In March 2003, TCI sold the 57 room Majestic Inn in San Francisco, California, for $5.3 million and provided $100,000 of the purchase price as seller financing. The note bears interest at a fixed interest rate of 12%, requires quarterly interest only payments and matures in March 2004.
Also in March 2003, TCI sold the 90,000 sq. ft., 4135 Beltline Office Building in Addison, Texas, for $4.4 million and provided $1.5 million of the purchase price as seller financing. The note bears interest at a fixed rate of 12%, requires quarterly interest only payments and matures in March 2004.
In June 2003, TCI sold the 104 unit Willow Wick Apartments in North Augusta, South Carolina, for $2.7 million and provided $42,000 of the purchasers closing costs as seller financing. The note bears interest at a fixed rate of 5% and requires all interest and principal payments be paid at maturity on December 2003.
In January 2002, TCI purchased 100% of the outstanding common shares of ART Two Hickory Corporation (Two Hickory), a wholly-owned subsidiary of ARI, a related party, for $4.4 million cash. Two Hickory owns the 96,217 sq. ft. Two Hickory Center Office Building in Farmers Branch, Texas. ARI has guaranteed that the asset shall produce at least a 12% annual return of the purchase price for a period of three years from the purchase date. If the asset fails to produce the 12% annual return, ARI shall pay TCI any shortfall. In addition, if the asset fails to produce the 12% return for a calendar year and ARI fails to pay the shortfall, TCI may require ARI to repurchase the shares of Two Hickory for the purchase price. Because ARI has guaranteed the 12% return and TCI has the option of requiring ARI to repurchase the entities, management has classified this related party transaction as a note receivable from ARI. In June 2002, the asset was refinanced. TCI received $1.3 million of the proceeds as a principal reduction on its note receivable from ARI.
14
Also in January 2002, a mortgage loan with a principal balance of $608,000 was paid off, including accrued but unpaid interest. With the payoff of the note, TCI recognized a previously deferred gain on the sale of the property of $608,000.
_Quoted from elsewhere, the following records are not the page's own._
-- ==== Sys2Proof/Machine/Lifecycle.lean ====
section
/-! DEFINITION. RESET (70_reset_and_hazards.md R270). -/

namespace Sys2Proof.Machine

open Sys2Proof

/-- The transmitter at reset; the pulse table's contents are not written (R270). -/
def Tx.atReset (t : Tx) : Tx :=
  { count := t.count, n := 0, countNow := 0, levelHigh := true, index := 0,
    armed := false, running := false, building := false, kind := .none, prio := 0, rep := 0,
    toggleOnMatch := false, line := false, t0 := 0 }

/-- The receiver at reset with the line idle (R270). -/
def Rx.atReset (nowUs : Word) : Rx :=
  { state := .idle, frame := RxFrame.empty, lastBit := true, lastEdge := nowUs, lastFullFrame := nowUs,
    prev := ⟨false, 0, 0, 0⟩, pendingTx := false, endIfi := 0 }

/-- Every piece of state but `rx.state` and the queue's possible first frame (R270). -/
def resetIdle (s : State) : State :=
  { s with
    tx := s.tx.atReset
    rx := Rx.atReset s.nowUs
    stopCmp := ⟨false, 0⟩
    periodCmp := ⟨false, 0⟩
    queryCmp := ⟨false, 0⟩
    q := ⟨[], false⟩ }

/-- `RESET` (R270). `line_active` is the level after `tx_line` is forced idle. -/
def reset (s : State) : State :=
  let s1 := resetIdle s
  if s1.lineActive then report .systemFailure { s1 with rx.state := .failure } else s1

/-- `RESET` (R270). -/
def execReset (s : State) : Host.Outcome State Fault Refusal := .next (reset s)

end Sys2Proof.Machine
end

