-- ==== Sys2Proof/Certificates/Slice0/Obligations.lean ====
section
/-! DEFINITION. The statements for the provers. -/

open Sys2Proof Sys2Proof.Machine

/-! ## Encodings (30_encoding.md) -/

/-- Decoding the encoding of a well-formed operation gives it back, every operand at every value (R61, R62, R64, R69). -/
def Obligations.DecodeOfEncodeGivesTheOperationBack : Prop :=
  ∀ i : Instr, i.wellFormed = true → decode (encode i) = .ok i

/-- What the decoder reads of a command word: a well-formed operation, `op` alone deciding whether there is one, and
no bit but those of the fields R61 lists as used by it: bits 51:48 by none, the other 60 bits not by the operations
without arguments, and by `SEQ_NEXT` only bits 31:0. -/
def Obligations.CommandDecodingReadsOnlyItsFields : Prop :=
  ∀ w : BitVec 64,
    (∀ i, decodeCmd w = .ok i → i.wellFormed = true ∧ isCommand i) ∧
    ∀ w' : BitVec 64,
      (w'.extractLsb' 52 12 = w.extractLsb' 52 12 → w'.extractLsb' 0 48 = w.extractLsb' 0 48 →
        decodeCmd w' = decodeCmd w) ∧
      (∀ op : BitVec 4, op = 2 ∨ op = 4 ∨ op = 5 ∨ op = 6 ∨ op = 7 →
        w.extractLsb' 60 4 = op → w'.extractLsb' 60 4 = op → decodeCmd w' = decodeCmd w) ∧
      (w.extractLsb' 60 4 = 3 → w'.extractLsb' 60 4 = 3 → w'.extractLsb' 0 32 = w.extractLsb' 0 32 →
        decodeCmd w' = decodeCmd w)

/-- The words of 95_test_vectors.md V30 decode to the operations they stand for. -/
def Obligations.SpecWordsDecode : Prop :=
  decodeCmd 0x13100800000000FF = .ok (.send .forward 1 8 0 0xFF) ∧
  decodeCmd 0x11000800000000A5 = .ok (.send .backward 0 8 0 0xA5) ∧
  decodeCmd 0x1320080100000090 = .ok (.send .forward 2 8 1 0x90) ∧
  decodeCmd 0x141010000000FF90 = .ok (.send .query 1 16 0 0xFF90) ∧
  decodeCmd 0x1500000000000000 = .ok (.send .corrupt 0 0 0 0) ∧
  decodeCmd 0x30000000000001A1 = .ok (.seqNext 417) ∧
  decodeCmd 0x6000000000000000 = .ok .tryReceive ∧
  decodeEvt ⟨0b000010, 0, false⟩ = .ok .rxStopbitMatch ∧
  decodeEvt ⟨0b100000, 0, false⟩ = .ok .reset

/-- Of an event vector the operation that takes effect first is decoded: its bit is set, no set bit belongs to an
earlier step of 60_exceptions.md R241, and only the empty vector is no operation (R69, R70, R71; log 16). The bits are
those of R70, the steps those of R241, a command's the seventh. -/
def Obligations.EventVectorIsTakenInOrder : Prop :=
  (∀ e : EventInput,
    (∀ i, decodeEvt e = .ok i → eventBit i ≠ 0 ∧ eventBit i &&& e.vec = eventBit i ∧
      ∀ j : Instr, eventBit j ≠ 0 → eventBit j &&& e.vec = eventBit j → (phaseOf i).number ≤ (phaseOf j).number) ∧
    (e.vec = 0 ↔ decodeEvt e = .error .noEvent) ∧
    (e.vec = 0b000001 → decodeEvt e = .ok (.rxEdge e.tCap e.level)) ∧
    (e.vec = 0b000010 → decodeEvt e = .ok .rxStopbitMatch) ∧
    (e.vec = 0b000100 → decodeEvt e = .ok .rxPeriodMatch) ∧
    (e.vec = 0b001000 → decodeEvt e = .ok .rxQueryMatch) ∧
    (e.vec = 0b010000 → decodeEvt e = .ok .txMatch) ∧
    (e.vec = 0b100000 → decodeEvt e = .ok .reset)) ∧
  (∀ i : Instr, decodeEvt ⟨eventBit i, 0, false⟩ = .error .noEvent ↔ isCommand i) ∧
  (phaseOf .reset).number = 1 ∧ (phaseOf .txMatch).number = 2 ∧ (∀ c level, (phaseOf (.rxEdge c level)).number = 3) ∧
  (phaseOf .rxStopbitMatch).number = 4 ∧ (phaseOf .rxPeriodMatch).number = 5 ∧ (phaseOf .rxQueryMatch).number = 6 ∧
  ∀ i : Instr, isCommand i → (phaseOf i).number = 7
In August 2001, TCI agreed to fund up to $5.6 million secured by a second lien on an office building in Dallas, Texas. The note receivable bears interest at a variable rate, currently 9.0% per annum, requires monthly interest only payments and matured in January 2003. As of July 2003, TCI has funded a total of $4.3 million and negotiations are underway to modify and extend the terms of the loan.
In July 2001, TCI agreed to fund a $4.4 million line of credit secured by a second lien on 1,714.16 acres of unimproved land in Tarrant County, Texas. As of April 2003, TCI has funded $2.9 million of the line of credit and it was classified as nonperforming. In May 2003, TCI received a $433,000 principal paydown. Also during May 2003, TCI received 14.373 acres of unimproved land in Tarrant County, Texas, valued at $1.1 million, as a principal paydown. As of July 2003, the loan has been paid in full.
In March 2002, TCI sold the 174,513 sq.ft. Hartford Office Building in Dallas, Texas, for $4.0 million and provided the $4.0 million purchase price as seller financing and an additional $1.4 million line of credit for leasehold improvements in the form of a first lien mortgage note. The note bears interest at a variable interest rate, currently 6.0% per annum, requires monthly interest only payments of $14,667 and matures in March 2007. As of July 2003, TCI funded $260,000 of the additional line of credit.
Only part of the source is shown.